-- ==== Sys2Proof/Laws/Advance.lean ====
section
/-! SUPPORT. What a command's moment leaves as it was: `advance` moves the time and the time base, and every reading of State
below reads the same after it. -/
namespace Sys2Proof.Machine

/-- The state at a later moment differs in the clocks and in what tells that the moment begins alone. -/
theorem advance_shape (s : State) (t : Nat) : ∃ n x l r w, n = max s.now t ∧
    advance s t = { s with now := n, timeFine := x, timeLog := l, regsAt := r, setNow := w } :=
  ⟨(advance s t).now, (advance s t).timeFine, (advance s t).timeLog, (advance s t).regsAt, (advance s t).setNow, by simp,
    by unfold advance; split <;> rfl⟩
/-- A reading that does not look there reads the same at a later moment. -/
theorem advance_keep {β : Type} (f : State → β)
    (h : ∀ s n x l r w, f { s with now := n, timeFine := x, timeLog := l, regsAt := r, setNow := w } = f s) (s : State) (t : Nat) :
    f (advance s t) = f s := by
  obtain ⟨n, x, l, r, w, _, ha⟩ := advance_shape s t; rw [ha]; exact h s n x l r w

variable (s : State)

______

Transcribe only, please, the lines from the first line of the records through the line with "f (advance s t) = f s := by". Both of those lines are included.

SOLUTION TO THIS EXERCISE:
-- ==== Sys2Proof/Laws/Advance.lean ====
section
/-! SUPPORT. What a command's moment leaves as it was: `advance` moves the time and the time base, and every reading of State
below reads the same after it. -/
namespace Sys2Proof.Machine

/-- The state at a later moment differs in the clocks and in what tells that the moment begins alone. -/
theorem advance_shape (s : State) (t : Nat) : ∃ n x l r w, n = max s.now t ∧
    advance s t = { s with now := n, timeFine := x, timeLog := l, regsAt := r, setNow := w } :=
  ⟨(advance s t).now, (advance s t).timeFine, (advance s t).timeLog, (advance s t).regsAt, (advance s t).setNow, by simp,
    by unfold advance; split <;> rfl⟩
/-- A reading that does not look there reads the same at a later moment. -/
theorem advance_keep {β : Type} (f : State → β)
    (h : ∀ s n x l r w, f { s with now := n, timeFine := x, timeLog := l, regsAt := r, setNow := w } = f s) (s : State) (t : Nat) :
    f (advance s t) = f s := by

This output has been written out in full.